__Work item__.
Within the entries below, the lines from the one with "s2.hall with restarted" through the one with "waited for the" are to be set down exactly, both ends kept.
# # # # # # #
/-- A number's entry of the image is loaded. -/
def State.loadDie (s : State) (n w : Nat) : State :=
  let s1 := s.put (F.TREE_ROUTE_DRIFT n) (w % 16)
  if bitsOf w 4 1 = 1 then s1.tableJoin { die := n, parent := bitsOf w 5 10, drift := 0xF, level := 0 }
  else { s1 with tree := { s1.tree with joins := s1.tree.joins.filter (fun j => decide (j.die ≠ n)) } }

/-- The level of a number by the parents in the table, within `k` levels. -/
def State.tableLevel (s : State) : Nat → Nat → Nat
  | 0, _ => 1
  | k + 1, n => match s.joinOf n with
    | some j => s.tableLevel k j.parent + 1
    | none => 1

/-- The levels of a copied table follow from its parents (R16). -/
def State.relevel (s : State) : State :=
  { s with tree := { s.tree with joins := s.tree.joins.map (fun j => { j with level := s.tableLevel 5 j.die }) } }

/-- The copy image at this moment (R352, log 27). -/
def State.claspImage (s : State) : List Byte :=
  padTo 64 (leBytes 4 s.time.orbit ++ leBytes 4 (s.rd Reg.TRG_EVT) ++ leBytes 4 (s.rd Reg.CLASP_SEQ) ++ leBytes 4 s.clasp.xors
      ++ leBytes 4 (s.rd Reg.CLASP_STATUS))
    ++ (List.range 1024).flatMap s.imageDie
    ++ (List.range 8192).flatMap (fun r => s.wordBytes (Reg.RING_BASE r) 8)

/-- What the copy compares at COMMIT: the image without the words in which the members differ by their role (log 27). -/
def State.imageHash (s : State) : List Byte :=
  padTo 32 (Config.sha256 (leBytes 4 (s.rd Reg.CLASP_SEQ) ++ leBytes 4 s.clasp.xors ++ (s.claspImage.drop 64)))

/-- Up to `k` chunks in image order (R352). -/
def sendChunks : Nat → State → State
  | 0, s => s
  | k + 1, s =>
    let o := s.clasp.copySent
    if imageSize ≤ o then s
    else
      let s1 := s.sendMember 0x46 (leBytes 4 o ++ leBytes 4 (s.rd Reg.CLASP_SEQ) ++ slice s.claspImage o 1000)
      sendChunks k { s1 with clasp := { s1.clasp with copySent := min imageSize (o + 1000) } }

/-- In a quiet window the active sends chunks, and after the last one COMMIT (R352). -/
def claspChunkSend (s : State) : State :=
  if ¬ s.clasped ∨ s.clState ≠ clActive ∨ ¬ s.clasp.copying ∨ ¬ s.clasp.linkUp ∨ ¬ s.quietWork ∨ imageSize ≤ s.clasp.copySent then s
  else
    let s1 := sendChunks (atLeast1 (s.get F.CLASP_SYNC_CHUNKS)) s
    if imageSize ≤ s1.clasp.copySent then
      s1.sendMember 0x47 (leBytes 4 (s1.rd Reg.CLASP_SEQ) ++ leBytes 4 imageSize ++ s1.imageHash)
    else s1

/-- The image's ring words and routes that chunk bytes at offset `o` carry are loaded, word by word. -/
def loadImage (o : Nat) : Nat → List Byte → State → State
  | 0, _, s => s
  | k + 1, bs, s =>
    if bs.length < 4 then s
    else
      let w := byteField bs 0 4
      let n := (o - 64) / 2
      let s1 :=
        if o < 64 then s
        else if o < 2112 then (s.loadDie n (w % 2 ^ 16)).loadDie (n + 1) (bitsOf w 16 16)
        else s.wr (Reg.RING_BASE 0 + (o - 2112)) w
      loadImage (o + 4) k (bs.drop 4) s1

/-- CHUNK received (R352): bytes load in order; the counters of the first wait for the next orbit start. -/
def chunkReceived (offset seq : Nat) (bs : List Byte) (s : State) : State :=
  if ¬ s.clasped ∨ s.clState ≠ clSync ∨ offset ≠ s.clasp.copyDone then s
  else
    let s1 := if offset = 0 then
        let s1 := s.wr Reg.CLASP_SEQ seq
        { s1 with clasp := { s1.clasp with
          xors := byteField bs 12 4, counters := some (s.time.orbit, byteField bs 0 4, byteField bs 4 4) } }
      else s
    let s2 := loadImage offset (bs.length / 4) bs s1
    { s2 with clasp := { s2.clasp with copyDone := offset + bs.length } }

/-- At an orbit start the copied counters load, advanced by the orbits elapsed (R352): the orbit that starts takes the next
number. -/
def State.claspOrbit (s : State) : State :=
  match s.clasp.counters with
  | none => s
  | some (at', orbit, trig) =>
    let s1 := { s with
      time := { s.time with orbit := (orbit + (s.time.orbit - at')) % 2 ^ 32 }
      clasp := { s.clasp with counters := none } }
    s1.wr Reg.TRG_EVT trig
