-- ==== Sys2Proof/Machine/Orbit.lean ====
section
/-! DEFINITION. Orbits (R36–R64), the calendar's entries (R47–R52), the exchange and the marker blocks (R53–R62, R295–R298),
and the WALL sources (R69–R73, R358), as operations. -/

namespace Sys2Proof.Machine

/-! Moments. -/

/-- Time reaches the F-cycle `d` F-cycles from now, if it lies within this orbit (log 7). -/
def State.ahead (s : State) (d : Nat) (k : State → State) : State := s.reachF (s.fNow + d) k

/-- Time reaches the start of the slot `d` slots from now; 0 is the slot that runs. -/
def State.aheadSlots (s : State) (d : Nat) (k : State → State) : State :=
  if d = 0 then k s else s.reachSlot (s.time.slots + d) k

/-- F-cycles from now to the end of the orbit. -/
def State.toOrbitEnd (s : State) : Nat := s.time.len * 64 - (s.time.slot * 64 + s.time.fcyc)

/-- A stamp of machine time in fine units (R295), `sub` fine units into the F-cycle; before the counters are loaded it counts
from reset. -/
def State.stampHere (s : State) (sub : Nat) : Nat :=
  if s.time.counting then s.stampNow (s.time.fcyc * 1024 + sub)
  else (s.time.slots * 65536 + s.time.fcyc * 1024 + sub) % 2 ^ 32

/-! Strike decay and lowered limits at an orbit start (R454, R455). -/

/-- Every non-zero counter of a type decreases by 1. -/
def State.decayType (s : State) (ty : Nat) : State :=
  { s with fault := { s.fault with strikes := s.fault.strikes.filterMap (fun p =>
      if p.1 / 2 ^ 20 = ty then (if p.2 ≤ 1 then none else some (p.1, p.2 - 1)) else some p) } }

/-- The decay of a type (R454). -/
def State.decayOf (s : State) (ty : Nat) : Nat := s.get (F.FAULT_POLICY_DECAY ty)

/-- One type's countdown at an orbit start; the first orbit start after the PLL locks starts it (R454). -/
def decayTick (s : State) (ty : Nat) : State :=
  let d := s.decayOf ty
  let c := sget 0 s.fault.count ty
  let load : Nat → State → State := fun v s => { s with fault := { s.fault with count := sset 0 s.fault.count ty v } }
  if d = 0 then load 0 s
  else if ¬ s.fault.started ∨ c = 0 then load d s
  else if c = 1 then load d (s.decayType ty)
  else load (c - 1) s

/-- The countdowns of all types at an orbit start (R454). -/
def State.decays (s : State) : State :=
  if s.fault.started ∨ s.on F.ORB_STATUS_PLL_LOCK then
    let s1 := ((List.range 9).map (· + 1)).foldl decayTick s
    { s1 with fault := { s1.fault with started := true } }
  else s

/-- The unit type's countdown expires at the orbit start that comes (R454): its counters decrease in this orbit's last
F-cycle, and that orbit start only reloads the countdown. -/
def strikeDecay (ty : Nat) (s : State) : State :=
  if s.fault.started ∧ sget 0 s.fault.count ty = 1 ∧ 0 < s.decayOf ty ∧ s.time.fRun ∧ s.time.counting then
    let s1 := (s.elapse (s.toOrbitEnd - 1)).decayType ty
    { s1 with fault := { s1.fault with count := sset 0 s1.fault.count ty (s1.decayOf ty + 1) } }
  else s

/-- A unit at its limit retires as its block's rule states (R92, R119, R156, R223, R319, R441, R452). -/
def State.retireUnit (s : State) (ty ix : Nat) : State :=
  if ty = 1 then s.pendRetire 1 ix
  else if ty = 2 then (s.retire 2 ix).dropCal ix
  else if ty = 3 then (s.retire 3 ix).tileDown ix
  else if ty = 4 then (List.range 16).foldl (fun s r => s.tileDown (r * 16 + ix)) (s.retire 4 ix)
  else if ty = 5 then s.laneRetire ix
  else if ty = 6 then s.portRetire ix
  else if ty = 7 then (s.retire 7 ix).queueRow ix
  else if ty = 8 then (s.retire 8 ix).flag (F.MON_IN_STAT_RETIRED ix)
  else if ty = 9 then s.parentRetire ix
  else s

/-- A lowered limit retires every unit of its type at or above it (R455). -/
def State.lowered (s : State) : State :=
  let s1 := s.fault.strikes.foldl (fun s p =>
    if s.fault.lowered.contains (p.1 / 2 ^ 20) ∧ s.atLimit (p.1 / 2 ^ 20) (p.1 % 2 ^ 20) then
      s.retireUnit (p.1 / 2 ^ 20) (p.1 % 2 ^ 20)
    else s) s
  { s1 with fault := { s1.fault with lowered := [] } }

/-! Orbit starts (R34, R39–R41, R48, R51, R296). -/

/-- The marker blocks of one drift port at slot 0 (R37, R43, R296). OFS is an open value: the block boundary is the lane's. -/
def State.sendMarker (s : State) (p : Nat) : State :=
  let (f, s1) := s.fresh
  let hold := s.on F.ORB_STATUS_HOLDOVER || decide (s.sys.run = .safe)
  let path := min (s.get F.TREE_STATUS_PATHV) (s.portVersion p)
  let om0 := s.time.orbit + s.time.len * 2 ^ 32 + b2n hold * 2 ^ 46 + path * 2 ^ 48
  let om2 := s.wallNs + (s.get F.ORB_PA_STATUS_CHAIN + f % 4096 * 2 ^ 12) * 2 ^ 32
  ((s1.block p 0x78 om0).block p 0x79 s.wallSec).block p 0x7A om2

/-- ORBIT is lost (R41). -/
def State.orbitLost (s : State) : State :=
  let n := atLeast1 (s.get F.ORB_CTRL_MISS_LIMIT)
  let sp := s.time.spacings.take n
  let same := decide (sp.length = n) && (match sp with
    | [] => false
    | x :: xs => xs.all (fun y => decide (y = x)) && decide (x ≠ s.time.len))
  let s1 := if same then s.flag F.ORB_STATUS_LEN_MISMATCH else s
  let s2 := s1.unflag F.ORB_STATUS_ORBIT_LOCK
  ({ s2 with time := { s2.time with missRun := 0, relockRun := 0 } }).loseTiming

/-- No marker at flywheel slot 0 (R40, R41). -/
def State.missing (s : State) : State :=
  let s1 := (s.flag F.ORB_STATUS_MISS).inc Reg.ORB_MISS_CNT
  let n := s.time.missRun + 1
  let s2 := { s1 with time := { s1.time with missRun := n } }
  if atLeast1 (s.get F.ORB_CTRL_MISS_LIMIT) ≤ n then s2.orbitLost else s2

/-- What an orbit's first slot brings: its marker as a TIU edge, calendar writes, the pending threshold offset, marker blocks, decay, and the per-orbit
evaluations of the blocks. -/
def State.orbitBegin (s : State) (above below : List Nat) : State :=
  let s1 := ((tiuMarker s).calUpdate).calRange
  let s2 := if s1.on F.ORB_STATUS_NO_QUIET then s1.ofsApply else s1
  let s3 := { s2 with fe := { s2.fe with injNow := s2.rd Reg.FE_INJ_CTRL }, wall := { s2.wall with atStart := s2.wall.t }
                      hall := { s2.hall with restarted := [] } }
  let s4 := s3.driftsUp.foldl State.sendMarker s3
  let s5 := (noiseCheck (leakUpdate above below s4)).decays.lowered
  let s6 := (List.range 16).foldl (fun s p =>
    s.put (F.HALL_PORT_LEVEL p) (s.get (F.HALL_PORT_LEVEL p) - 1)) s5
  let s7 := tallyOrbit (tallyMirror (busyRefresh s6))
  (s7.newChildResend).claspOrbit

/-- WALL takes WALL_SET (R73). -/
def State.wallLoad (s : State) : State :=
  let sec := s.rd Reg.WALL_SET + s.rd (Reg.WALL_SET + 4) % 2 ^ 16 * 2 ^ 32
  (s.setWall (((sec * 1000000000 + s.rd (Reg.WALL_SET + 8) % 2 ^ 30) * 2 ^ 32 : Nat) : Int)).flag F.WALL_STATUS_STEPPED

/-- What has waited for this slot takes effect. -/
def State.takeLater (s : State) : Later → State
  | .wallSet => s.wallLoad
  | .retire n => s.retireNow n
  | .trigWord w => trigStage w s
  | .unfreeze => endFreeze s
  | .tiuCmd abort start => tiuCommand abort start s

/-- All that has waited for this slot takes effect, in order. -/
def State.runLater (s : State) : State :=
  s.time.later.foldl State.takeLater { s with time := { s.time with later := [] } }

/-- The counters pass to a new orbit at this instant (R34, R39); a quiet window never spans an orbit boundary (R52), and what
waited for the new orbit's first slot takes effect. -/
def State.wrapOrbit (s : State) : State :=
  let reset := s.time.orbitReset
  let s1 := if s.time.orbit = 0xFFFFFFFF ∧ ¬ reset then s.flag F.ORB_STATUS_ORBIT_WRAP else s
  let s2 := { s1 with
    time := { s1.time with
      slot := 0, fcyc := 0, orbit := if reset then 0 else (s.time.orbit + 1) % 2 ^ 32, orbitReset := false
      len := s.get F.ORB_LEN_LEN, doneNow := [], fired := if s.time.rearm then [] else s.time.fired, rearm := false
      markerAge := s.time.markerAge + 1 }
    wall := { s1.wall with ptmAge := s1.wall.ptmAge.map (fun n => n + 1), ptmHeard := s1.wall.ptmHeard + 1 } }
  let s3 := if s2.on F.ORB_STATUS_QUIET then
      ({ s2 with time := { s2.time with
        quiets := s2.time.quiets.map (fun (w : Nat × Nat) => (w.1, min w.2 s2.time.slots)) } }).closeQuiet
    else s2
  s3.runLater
# # # # # # #
__Solution to this task__.
                      hall := { s2.hall with restarted := [] } }
  let s4 := s3.driftsUp.foldl State.sendMarker s3
  let s5 := (noiseCheck (leakUpdate above below s4)).decays.lowered
  let s6 := (List.range 16).foldl (fun s p =>
    s.put (F.HALL_PORT_LEVEL p) (s.get (F.HALL_PORT_LEVEL p) - 1)) s5
  let s7 := tallyOrbit (tallyMirror (busyRefresh s6))
  (s7.newChildResend).claspOrbit

/-- WALL takes WALL_SET (R73). -/
def State.wallLoad (s : State) : State :=
  let sec := s.rd Reg.WALL_SET + s.rd (Reg.WALL_SET + 4) % 2 ^ 16 * 2 ^ 32
  (s.setWall (((sec * 1000000000 + s.rd (Reg.WALL_SET + 8) % 2 ^ 30) * 2 ^ 32 : Nat) : Int)).flag F.WALL_STATUS_STEPPED

/-- What has waited for this slot takes effect. -/
def State.takeLater (s : State) : Later → State
  | .wallSet => s.wallLoad
  | .retire n => s.retireNow n
  | .trigWord w => trigStage w s
  | .unfreeze => endFreeze s
  | .tiuCmd abort start => tiuCommand abort start s

/-- All that has waited for this slot takes effect, in order. -/
def State.runLater (s : State) : State :=
  s.time.later.foldl State.takeLater { s with time := { s.time with later := [] } }

/-- The counters pass to a new orbit at this instant (R34, R39); a quiet window never spans an orbit boundary (R52), and what
waited for the new orbit's first slot takes effect. -/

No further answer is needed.